Don’t Compare Your Imagined Accomplishments With the Real Achievements of Others.

My friend and I have an old bad habit. There are several abandoned creative projects between us, and when we watch a new TV show, movie or book that resembles one of these projects, we end up comparing them. We point out all the shortcomings of the actually finished work on our unsullied ideas that were never implemented.

My professor friend, meeting with one of her students, realized that he was frying her. This student is planning on going to graduate school at Princeton, and he hinted that she may not be educated enough to teach him. Aka Ivy League stuff, after all! In fact, he hasn’t been accepted into the Ivy League yet, but he’s already worried that some professor with a mediocre pedigree might ruin his future success. (A friend of mine carefully told him where she got her doctorate, and he calmed down.)

Jenny Offill writes about a young man who joins a group of people ten years older in her novel, The Division of Assumptions . He is “alert to any sign of compromise or deadlock within us.” When he leaves, one of the adults says: “You are not allowed to compare your imaginary achievements with our real ones.”

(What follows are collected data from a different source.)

/-! ### Loads to cells (R254) -/

/-- Tokens of one row. -/
def Stream.rowTokens (x : Stream) : Nat := ceilDiv x.rowLen 8

/-- The position whose turn it is. -/
def StreamRun.pos (r : StreamRun) : Nat :=
  let l := r.s.positions
  l.getD (r.dealt / 2 ^ r.s.group % max 1 l.length) 0

/-- The run after one data token. -/
def StreamRun.step (r : StreamRun) : StreamRun :=
  let last := r.tok + 1 == r.s.rowTokens
  let row := if last then r.row + 1 else r.row
  { r with dealt := r.dealt + 1, tok := if last then 0 else r.tok + 1, row := row, fin := row == r.s.rows }

/-- The code table of a stream (R128). -/
def State.streamTab (s : State) (t a : Nat) (x : Stream) (i : Nat) : BitVec 16 :=
  let g := (s.tile t).ag a
  (if x.tab = 0 then g.tab0 else g.tab1).getD i 0

/-- Elements in the current token. -/
def StreamRun.count (r : StreamRun) : Nat := min 8 (r.s.rowLen - 8 * r.tok)

/-- Address of the current token's elements. -/
def StreamRun.groupAddr (r : StreamRun) : Word := r.s.rowAddr r.row + wd (r.tok * elemBits r.s.fmt)

/-- The tag of the current token (R252). -/
def StreamRun.tagOf (r : StreamRun) : BitVec 2 :=
  if r.s.tagmode = 1 ∧ r.tok = 0 then 1
  else if r.s.tagmode = 2 ∧ r.tok + 1 = r.s.rowTokens then 2
  else 0

/-- The block of the current token (R77), as a mark that differs for each row and block. -/
def StreamRun.block (r : StreamRun) : Nat := 8 * r.tok / max 1 (scaleBlock r.s.scale)
def StreamRun.blockMark (r : StreamRun) : Nat := r.row * 2 ^ 20 + r.block + 1

/-- Address of the current block's scale (R253). -/
def StreamRun.scaleAddr (r : StreamRun) : Word :=
  let x := r.s
  x.rowAddr 0 + wd (x.scaleOff + (r.row * ceilDiv x.rowLen (scaleBlock x.scale) + r.block) * scaleBytes x.scale)

/-- A token into the outward-facing input channel of a cell. -/
def State.toCell (s : State) (t c d : Nat) (k : Token) : State :=
  (s.updCell t c (fun y => { y with xin := y.xin.upd d [] (fun l => l ++ [k]) })).noteMove t

/-- Send the scale token of the current block (R89). -/
def State.sendScale (s : State) (t a : Nat) (r : StreamRun) (c d : Nat) : State :=
  match s.streamRead t a r.s r.scaleAddr (scaleBytes r.s.scale) 1 with
  | (.error f, s) => s.streamFail t a r f
  | (.ok b, s) =>
    let v := scaleFw r.s.scale (leNat b)
    (s.toCell t c d (mkToken (fun _ => v.1) 0xFF 0 true)).setStream t a
      { r with scaled := r.scaled.set r.pos r.blockMark, flags := r.flags ||| v.2 }

/-- Send the current data token (R254). -/
def State.sendData (s : State) (t a : Nat) (r : StreamRun) (c d : Nat) : State :=
  let x := r.s
  let n := r.count
  match s.streamRead t a x r.groupAddr (packedBytes x.fmt n) (elemBytes x.fmt) with
  | (.error f, s) => s.streamFail t a r f
  | (.ok b, s) =>
    let vs := (rawElems x.fmt n b).map (decodeElem x.fmt x.intLanes (s.streamTab t a x))
    let k := mkToken (fun i => (vs.getD i (0, 0)).1) (laneMask (fun i => decide (i < n))) r.tagOf false
    (s.toCell t c d k).setStream t a { r.step with flags := vs.foldl (fun f v => f ||| v.2) r.flags }

/-- Whether the channels of an operator's cells in a tile stand still for a fabric-path command (R282, R288). -/
def State.channelsHeld (s : State) (t : Nat) (x : Stream) : Bool := s.loadedOn t == some x.pk && s.cellsPaused t

/-- The next token of a load to cells: the channel must be joined to the generator and have space. -/
def State.loadTransfer (s : State) (t a : Nat) (r : StreamRun) : State :=
  let p := agCell a r.pos
  if s.channelsHeld t r.s || s.link t p.1 p.2 != .ag a || decide (4 ≤ ((s.cellAt t p.1).xin.getD p.2 []).length) then s
  else if r.s.scale != 0 && r.scaled.getD r.pos 0 != r.blockMark then s.sendScale t a r p.1 p.2
  else s.sendData t a r p.1 p.2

Be careful not to think of your hopes and dreams as accomplishments. Deep down, you know that you will not be able to do everything in life that you hope for. But it’s hard to stop placing your hopes for the future on self-worth rather than on what you are actually doing. Especially when you are young, it is tempting to think that, despite all the evidence, you will be the only person who will accomplish everything you set out to do in life. This is one of the more insidious effects of a crowded to-do list or unrealistic goals that can make you look pretentious and silly.

Compare dreams to dreams, accomplishments to accomplishments. In general, spend less time comparing yourself to others. Because you never have the same view of someone else’s life as you do yours. This is such a basic mistake that it is called a fundamental attribution error . The good news is that it works both ways, and if you stop comparing your inner consciousness to the outer world of other people, you will probably be much happier. Drop your pretensions to your imaginary accomplishments – but drop your secret fears and worries as well.